In a just-posted Cut piece titled “Could Jeffrey Epstein Avoid Life in Prison?”, Irin Carmon writes the following:

“If all else fails, Epstein’s attorneys could try to get a deal by offering his cooperation or he could plead guilty to a lesser charge. But don’t count on it. ‘In my experience as a prosecutor involved in trafficking cases in the SDNY, that office is not in the practice of giving slap-on-the-wrist deals to sex offenders and will prosecute the case fairly but with appropriate zeal,’ wrote Mimi Rocah in the Daily Beast. In the view of says former SDNY prosecutor and CNN legal analyst Elie Honig, cooperating is [Epstein’s] “best chance to get a lower sentence. But even if he cooperates, he has to be willing to give up everybody and everything that he knows about.” Namely, his famous and powerful friends and possible clients.”

Also from Rocah: “What should we make of reporting that Epstein’s prosecution is being overseen by the Public Corruption Unit of the SDNY? Short answer: It’s too soon to say. It could mean that a public official is being investigated or will be charged with Epstein. That could be a minor public figure or a major one. It could mean that SDNY is investigating misconduct in the plea that Epstein was given in 2008. Or it could mean none of those things.”

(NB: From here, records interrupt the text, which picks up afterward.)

-- ==== Sys2Proof/Machine/Turns.lean ====
section
/-! DEFINITION. What an agent does in its turn. -/

namespace Sys2Proof.Machine

/-- The instruction at PC of the current unit, fetched, decoded and executed. -/
def State.runIns (s : State) : Out :=
  match s.fetchIns s.slot with
  | (s1, .fault c k) => .next (s1.takeTrap s1 s1.slot ⟨c, k, s1.cur.pc, 0⟩ 0 false s1.cur.pc [])
  | (s1, .wait z) => .next (s1.setCur { s1.cur with frz := z })
  | (s1, .words w n) =>
    match decodeWord w n with
    | .error _ => .next (s1.takeTrap s1 s1.slot ⟨1, 0, s1.cur.pc, 0⟩ (rawWords w n) false s1.cur.pc [])
    | .ok i => exec i (s1.setCur { s1.cur with fetched := some (w, n) })

/-- The replay entries are issued again, the oldest first; an asynchronous trap that is due is taken once the oldest has issued
and waits. DESIGN CHOICE (log 59): while the entries left are loads, which a trap captures again; others finish first. -/
def State.runReplay (s : State) : Out :=
  match s.reissue with
  | .next t =>
    if t.cur.replay == s.cur.replay && t.cur.uid == s.cur.uid && t.asyncDue t.slot && t.cur.replay.all Replay.isLoad then
      .next (t.asyncTrap t.slot)
    else .next t
  | r => r

/-- Whether an access that a freeze held was issued before a slot's through the same core's port, and has not been issued again
since the freeze ended (R387). -/
def State.portBehind (s : State) (slot : Nat) : Bool :=
  let c := s.ctx slot
  let d := s.ctx (slot ^^^ 1)
  !s.fz && c.frzAt ≠ 0 && d.frzAt ≠ 0 && d.frzAt < c.frzAt && (d.st == .running || d.st == .preempt)

/-- A unit at an instruction boundary: a replay entry still to be issued again, a pre-emption request that finds it waiting at a
yield point, a trap that is due, or the instruction at PC (R117, R194, R200, R350, R373, R379). -/
def runUnit (s : State) : Out :=
  if 162 ≤ s.slot then .fault .noSuchContext
  else if s.cur.st ≠ .running ∧ s.cur.st ≠ .preempt then .next s
  else if s.portBehind s.slot then .next s
  else if !s.cur.replay.isEmpty then s.runReplay
  else if s.cur.preq && s.atYieldPoint s.slot then .next (if s.saveHeld s.slot then s else s.startSave s.slot false)
  else if s.asyncDue s.slot then .next (s.boundary s.slot)
  else s.runIns

/-- A lane's head word: decoded and executed, or the stream fault of a word that is none, or of the place after an image
without HALTL (R51, R52, R186, R211). -/
def runLane (s : State) : Out :=
  if 512 ≤ s.lane then .next s
  else
    match (s.laneOf s.lane).words with
    | [] => .next s
    | w :: _ =>
      if w.bad then s.issue 0 0 0 (fun _ _ s => .next (s.laneFault s.lane 0x0D))
      else match decodeLane w.bits with
        | .error e => s.issue (bitsOf w.bits.toNat 41 36) 0 0 (fun _ _ s => .next (s.laneFault s.lane e.fcode))
        | .ok i => (match exec i s with
          | .next t => .next (t.settleLane s.lane)
          | r => r)

/-- The head record of a queue as it is to run: the next record of a chain is read from memory, and takes the NID of the
record that named it (R257). -/
def State.headRecord (s : State) (q : Nat) (r : Rec) : Try Rec :=
  match r.chained, r.chain with
  | true, some nx =>
    (s.readDesc (s.recParty (q / 8) r) nx 16 16).andThen (fun s1 bs =>
      .ok s1 { r with
        bits := BitVec.ofNat 128 (setBits (ofBytes bs) 104 97 (bitsOf r.bits.toNat 104 97)), raw := some (BitVec.ofNat 128 (ofBytes bs)) })
  | _, _ => .ok s r

/-- Records in flight that a queue's engine takes at most (R244). -/
def queueLimit (q : Nat) : Nat := match q % 8 with | 0 => 4 | 1 => 1 | 2 => 1 | _ => 80

/-- A head record that faults before its type is known: it is popped, and its queue is held (R249, R251, R257). -/
def State.dropHead (s : State) (q : Nat) (r : Rec) (fcode check : Nat) (addr : Word) : State :=
  let e := s.engq q
  (s.setEngq q { e with recs := e.recs.drop 1, popped := if r.chained then e.popped else e.popped + 1 }).recFault q r fcode check addr

/-- The head record of a queue decoded and executed. It starts once every store that its unit made before has
performed (R184, R247). -/
def runHead (q : Nat) (r : Rec) (s : State) : Out :=
  if !s.settledUnit r.uid then .next s
  else match s.headRecord q r with
    | .wait s1 z => .next (s1.portHeld q z)
    | .fault f c a => .next (s.dropHead q { r with raw := r.prev } f c a)
    | .ok s1 r1 =>
      let e := s1.engq q
      let s2 := s1.setEngq q { e with recs := r1 :: e.recs.drop 1 }
      match decodeRecord (q % 8) r1.bits with
      | .ok i => exec i s2
      | .error x =>
        if s2.accepts q (queueLimit q) r1 then
          .next (s2.dropHead q r1 x.fcode 0 (if r1.chained then r1.chain.getD 0 else 0))
        else .next s

/-- A popped record that waits to start, tried again in its place (R244, R248). -/
def retryRec (q : Nat) (r : Rec) (s : State) : State :=
  let e := s.engq q
  match decodeRecord (q % 8) r.bits with
  | .ok i => (match exec i (s.setEngq q { e with recs := r :: e.recs }) with
    | .next s1 => s1
    | _ => s)
  | .error _ => s

/-- The popped records of a queue that wait to start are tried in order, up to the first that goes on; whether one did. -/
def retryAll (q : Nat) : List Rec → State → State × Bool
  | [], s => (s, false)
  | r :: rs, s =>
    let s1 := retryRec q r s
    if (s1.engq q).run.any (fun x => x.todo && x.seq == r.seq) then retryAll q rs s1 else (s1, true)

/-- The next pop of a queue: a marker of the epilogue queue before the records that entered after it; else its head record
(R367). -/
def popNext (q : Nat) (s : State) : Out :=
  let e := s.engq q
  match e.markers, e.recs with
  | m :: _, r :: _ =>
    if q % 8 = 2 ∧ m.seq < r.seq then (if m.save then execEpiSaveMarker (q / 8) s else execEpiLoadMarker (q / 8) s)
    else runHead q r s
  | m :: _, [] => if m.save then execEpiSaveMarker (q / 8) s else execEpiLoadMarker (q / 8) s
  | [], r :: _ => runHead q r s
  | [], [] => .next s

/-- An engine queue's turn: nothing while it is held; else the popped records that wait to start, then the next pop
(R244, R251). -/
def runEngine (s : State) : Out :=
  let q := s.queue
  let e := s.engq q
  if !e.fault.isEmpty then .next s
  else
    match retryAll q (e.run.filter (fun (r : Rec) => r.todo)) s with
    | (s1, true) => .next s1
    | (s1, false) => popNext q s1

/-! ### Time (R298, R341, R451, R452) -/

/-- SKIP as the power block holds it: 0 is taken as 1 (R451). -/
def State.skip (s : State) : Nat := max 1 (s.pmcfg 18 16)

/-- Whether the tick at a position of its group of eight is suspended under SKIP `n` (R452). -/
def suspended (n p : Nat) : Bool := p * n / 8 < (p + 1) * n / 8

/-- `n` package ticks from a tick: SKIP in force afterwards, and how many of them were not suspended. -/
def runTicks (skipping : Bool) (skip : Nat) : Nat → Nat → Nat → Nat × Nat
  | 0, _, now => (now, 0)
  | n + 1, t, now =>
    let now1 := if t % 8 = 0 then skip else now
    let r := runTicks skipping skip n (t + 1) now1
    (r.1, r.2 + (if skipping && suspended now1 (t % 8) then 0 else 1))

/-- Contexts of a class of core that hold a unit of a class L queue (R298). -/
def State.heldByL (s : State) (cls : CoreClass) : Nat :=
  (s.ctxs.filter (fun c => classOf (coreOf c.1) == cls && (match c.2.uid with
    | some u => (match SMap.find s.launches (s.unitAt u).lctr with
      | some l => s.classL l.queue
      | none => false)
    | none => false))).length

/-- `n` ticks of class L's held context time, by µs: a µs that begins clears its count of 1,024 µs before. -/
def heldTicks (k held : Nat) : Nat → Nat → SMap Nat → SMap Nat
  | 0, _, m => m
  | n + 1, t, m =>
    let b := 1024 * k + t / 1400 % 1024
    heldTicks k held n (t + 1) (SMap.set m 0 b ((if t % 1400 = 0 then 0 else SMap.get m 0 b) + held))

/-- The contract tick after a REFCLK tick within the `n` ticks from `s` on. -/
def State.tickAfter (s : State) (i r : Nat) : Nat :=
  s.laneClk i + (runTicks (s.pwrs == 3) s.skip (r - s.refclk (i / 64)) s.tick s.power.skipNow).2 + 1

/-- A forced refresh's hold on a lane that is counted on REFCLK ends in the `n` ticks from `s` to `s3`: the lane goes on
from the next contract tick; and so do its banks (R340). -/
def State.endHold (s : State) (n : Nat) (s3 : State) (i : Nat) : State :=
  let l := s3.laneOf i
  let ended (r : Nat) : Bool := r != 0 && r < s.refclk (i / 64) + n
  let l1 := { l with banks := l.banks.map (fun b => if ended b.2.extRef then
    (b.1, { b.2 with extReady := max b.2.extReady (s.tickAfter i b.2.extRef), extRef := 0 }) else b) }
  let t := s.tickAfter i l.refHold
  let l2 := if ended l.refHold then
      { (l1.delay (fun a => l.stallAt ≤ a.1) l.stallAt (t - l.stallAt)) with stall := max l.stall t, refHold := 0 }
    else l1
  s3.setLane i l2

/-- The holds on REFCLK of all lanes that end in `n` ticks. -/
def State.endHolds (s : State) (n : Nat) (s3 : State) : State :=
  s3.lanes.foldl (fun (x : State) l =>
    if l.2.refHold = 0 ∧ l.2.banks.all (fun b => b.2.extRef == 0) then x else s.endHold n x l.1) s3

/-- `n` package ticks pass: TIME, the tick count and every REFCLK advance by all of them; CCLK of every stack, CYC of
stack and tile cores and a running PDL count by those that were not suspended; spillway loads are released, lanes do
what their issued words have to do by then, and FAILED is set where it could not be set before (R178, R216, R295, R341,
R452, R455). -/
def State.clock (s : State) (n : Nat) : State :=
  let run := runTicks (s.pwrs == 3) s.skip n s.tick s.power.skipNow
  let ns := s.timeFrac + 5 * n
  let s1 := (List.range 8).foldl (fun (s : State) i =>
    let x := s.stackOf i
    s.setStack i { x with cclk := x.cclk + BitVec.ofNat 64 run.2, refclk := x.refclk + BitVec.ofNat 64 n }) s
  let s2 := (List.range 81).foldl (fun (s : State) i =>
    let x := s.core i
    s.setCore i { x with cyc := x.cyc + BitVec.ofNat 64 (if i < 80 then run.2 else n) }) s1
  let held := heldTicks 1 (s.heldByL .tile) n s.tick (heldTicks 0 (s.heldByL .stack) n s.tick s.lheld)
  let s3 := { s2 with
    tick := s.tick + n, time := s.time + BitVec.ofNat 64 (ns / 7), timeFrac := ns % 7,
    power := { s2.power with skipNow := run.1 }, lheld := held, scratchWas := [],
    ctxs := s2.ctxs.map (fun (c : Nat × Ctx) => (c.1, { c.2 with pdlLeft := c.2.pdlLeft - run.2 })) }
  (s3.lanes.foldl (fun (x : State) l => x.settleLane l.1)
    ((s.endHolds n s3).releaseSpill.grow (gPwrs s.pwrs.toNat) n)).retryFails.condemn

/-! ### Errors (R18, R462) -/

/-- Growth counters of corrected and of uncorrectable errors by part: stack 0 to 7, channel 8 on, slice 32 on, UCIe module
64 on, fabric port 128 on. -/
def gCorrected (part : Nat) : Nat := 4096 + part
def gUncorrectable (part : Nat) : Nat := 4352 + part

/-- An error found: a corrected one is counted and nothing else changes; the word of an uncorrectable one is marked bad
(R18). -/
def State.bitError (s : State) (part : Nat) (word : Option Nat) : State :=
  match word with
  | none => s.grow (gCorrected (part % 256)) 1
  | some w => { s.grow (gUncorrectable (part % 256)) 1 with poison := if s.poison.contains w then s.poison else w :: s.poison }

/-- A reading of a stack's hottest sensor (R338, R349). A reading that changes the temperature class or passes
105 °C comes with its event, TEMP_HOT_ENTER or OVERTEMP, and changes nothing here (R338). -/
def State.sensorRead (s : State) (stack celsius : Nat) : State :=
  let x := s.stackOf stack
  if 8 ≤ stack ∨ 85 ≤ celsius ∧ !x.hot ∨ 105 < celsius ∧ !x.overt then s
  else s.setStack stack (x.read s.tick celsius)

/-! ### Turns -/

/-- A turn of an agent. -/
def runTurn (t : Turn) (s : State) : Out :=
  match t with
  | .unit slot => runUnit { s with slot := slot }
  | .event i => exec i s
  | .lane l => runLane { s with lane := l }
  | .engine q => runEngine { s with queue := q }
  | .clock n => .next (s.clock n)
  | .error part word => .next (s.bitError part word)
  | .sensor stack celsius => .next (s.sensorRead stack celsius)

/-! ### Placing an instruction (log 14) -/

/-- The context that a placed core instruction runs in: running, PC 0 in extent 0, a read-only extent of one page at job
address 0. -/
def fetchCtx : Ctx := { Ctx.init with st := .running, xtab := [(0, 0x80000000000100000000000000000000)] }

/-- A lane word alone in the queue of lane 0, whose stream runs. -/
def State.placeLane (s : State) (w : Nat) : State :=
  let x := s.stackOf 0
  let l : Lane := { s.laneOf 0 with
    words := [⟨BitVec.ofNat 48 w, none, false, 0, 0, 0, false⟩], issued := [], running := true, scrubbing := false, fault := none,
    discarding := false, pos := 0, after := 0, stall := 0, refHold := 0, later := [], fence := 0, gap := 0, align := none,
    banks := (List.range 64).map (fun b => (b, { BankT.init with deadline := 49140 })) }
  { (s.setLane 0 l).setStack 0 { x with cclk := 0x1000, overt := false } with agenda := [.lane 0] }

/-- A record alone in the queue of core 32 that accepts its type. -/
def State.placeRecord (s : State) (w : Nat) : State :=
  let r := BitVec.ofNat 128 w
  let q := 256 + (acceptingQueue (r.extractLsb' 122 6)).getD 0
  let x : Rec := { bits := r, slot := 64, uid := none, seq := 0, gctr := none, chained := false, subs := [], chain := none,
                   flags := 0, waits := [], ts := none, desc := [], fired := false, todo := false, link := false, prev := none, raw := none }
  { (s.setEngq q { s.engq q with recs := [x], run := [], fault := [], markers := [], lastPop := none }) with agenda := [.engine q] }

/-- A core instruction at PC of context 64. -/
def State.placeCore (s : State) (w : Nat) : State :=
  let s1 := (List.range 8).foldl (fun s i => s.memPut (s.jobKey 0) i (byteOf w i)) s
  { (s1.setCtx 64 fetchCtx) with
    agenda := [], slot := 64, ready := s1.ready ||| 0x3FC0000000000, runs := SMap.put s1.runs (runKey 0 0) ⟨.present 0, false, false, 0⟩ }

/-- An instruction of `nbits` bits placed by its length: a lane word, a record or a core instruction. -/
def State.place (s : State) (nbits w : Nat) : State :=
  if nbits = 48 then s.placeLane w else if nbits = 128 then s.placeRecord w else s.placeCore w

end Sys2Proof.Machine
end

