-- ==== Sys2Proof/Machine/Step.lean ====
section
/-! DEFINITION. One step of the machine, and the placing of an instruction where the next step runs it. -/

namespace Sys2Proof.Machine

/-- One step: the agent that the agenda names moves; with an empty agenda the unit of `slot` does (log 1). -/
def step (s : State) : Host.Outcome State Fault Refusal :=
  match s.agenda with
  | [] => runTurn (.unit s.slot) s
  | t :: ts => runTurn t { s with agenda := ts }

/-- The state with an instruction of `nbits` bits placed where the next step runs it (log 14). -/
def State.withFetchWord (s : State) (nbits w : Nat) : State := s.place nbits w

end Sys2Proof.Machine
end

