-- ==== Sys2Proof/Certificates/Slice0/Obligations.lean ====
section
/-! DEFINITION. The statements for the provers: one `def Obligations.<Name> : Prop` for each. -/

section Statements

open Sys2Proof Sys2Proof.Machine

/-! ### Encodings -/

/-- Words that the spec writes out, decoded: control-core words of R101, R107, R111, R119, R132, R139, R142, R149,
R156, R160, R165, R173, R184 and R192, lane words of the GEMV program, and records laid out from R253 and R268. -/
def Obligations.SpecWordsDecode : Prop :=
  decodeTableWord 32 0x04221801 = some (.sub 1 2 3) ∧
  decodeTableWord 32 0x40A03FFE = some (.bNe 5 0 0x1FFE) ∧
  decodeTableWord 32 0x50040005 = some (.loop 4 5) ∧
  decodeTableWord 32 0x65234002 = some (.st 9 3 2 2) ∧
  decodeTableWord 32 0x80221800 = some (.vadd 1 2 3 0 0) ∧
  decodeTableWord 32 0x80C740A5 = some (.vcvt 6 7 1 0 0 5) ∧
  decodeTableWord 32 0x84430000 = some (.vld 2 3 0 0) ∧
  decodeTableWord 32 0x88620130 = some (.vscan 3 2 1 0) ∧
  decodeTableWord 32 0x8C813500 = some (.vqstI8 4 1 6 5 0) ∧
  decodeTableWord 32 0x6CA73073 = some (.amoAdd 5 7 6 3 4 1) ∧
  decodeTableWord 32 0xA0000016 = some (.fenceRel 5) ∧
  decodeTableWord 32 0xA1282814 = some (.bararrive 9 8 0 5) ∧
  decodeTableWord 32 0xA4800000 = some (.push 4 0) ∧
  decodeTableWord 32 0xA8600001 = some (.rdsr 3 1) ∧
  decodeTableWord 48 0x083340640001 = some (.act ⟨3, 3, 1, 100⟩ 1) ∧
  decodeTableWord 48 0x41600F001000 = some (.gemv ⟨22, 15, 1⟩ 0 0 0 0) ∧
  decodeTableWord 48 0x240000000400 = some (.setsc ⟨0, 0, 0⟩ 0 1 false) ∧
  decodeTableWord 128 (0x01 * 2 ^ 122 + 1 * 2 ^ 118 + 40 * 2 ^ 105 + 1 * 2 ^ 93 + 0x1000) =
    some (.copy ⟨0, true, 40, 0⟩ true 0 0x1000) ∧
  decodeTableWord 128 (0x12 * 2 ^ 122 + 5 * 2 ^ 91 + 7 * 2 ^ 48 + 9) = some (.arm ⟨0, false, 0, 0⟩ 5 7 9)

/-- Every control-core instruction, its X prefix included, is read back from its bytes in memory, whatever follows
them, with its length (R35, R39 to R48). -/
def Obligations.CoreRoundTrip : Prop :=
  ∀ (i : Instr) (n w : Nat), encode i = some (n, w) → n = 32 ∨ n = 64 →
    ∀ rest : List Byte, decode (bytesOf (n / 8) w ++ rest) = .ok (i, n / 8)

/-- A lane word is read back from its encoding exactly when it is well formed (R50 to R52, R215). -/
def Obligations.LaneRoundTrip : Prop :=
  ∀ (i : Instr) (w : BitVec 48), encodeLane i = some w → ((decodeLane w).toOption = some i ↔ i.wf = true)

/-- A record is read back from its encoding, at the queue that accepts its type, exactly when it is well formed (R53 to
R56, R241, R249 steps 1 to 4). -/
def Obligations.RecordRoundTrip : Prop :=
  ∀ (i : Instr) (r : BitVec 128), encodeRecord i = some r →
    ∃ q, acceptingQueue (r.extractLsb' 122 6) = some q ∧ ((decodeRecord q r).toOption = some i ↔ i.wf = true)

/-- No two words stand for one instruction: a word that decodes is the encoding of what it decodes to (R3, R35, R50,
R241). -/
def Obligations.DecodedWordsAreEncodings : Prop :=
  (∀ (w n : BitVec 32) (i : Instr), decodeWord w n = .ok i → encodeWord i = some w) ∧
  (∀ (w : BitVec 48) (i : Instr), decodeLane w = .ok i → encodeLane i = some w ∧ i.wf = true) ∧
  (∀ (q : Nat) (r : BitVec 128) (i : Instr), decodeRecord q r = .ok i → encodeRecord i = some r ∧ i.wf = true)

One odd thing: In another Cut piece titled “The Décor in Jeffrey Epstein’s NYC Townhouse Is the Stuff of Nightmares,” Hannah Gold lists several curious or bizarre features of Epstein’s NYC mansion on East 71st Street. “The Prison-Guard Mural”. “The Wall of Fame”. “The Heated Sidewalk”. “The Human Chessboard”. “The Doll Chandelier”. But under a section titled “Dramatic Proportions,” Gold notes that the front door of Epstein’s mansion “is an unnecessary 15 feet high.” Huge wooden doorways (or medium-sized doors mounted inside a large wooden frame) are totally common in apartment buildings in Paris and Rome. They’re everywhere.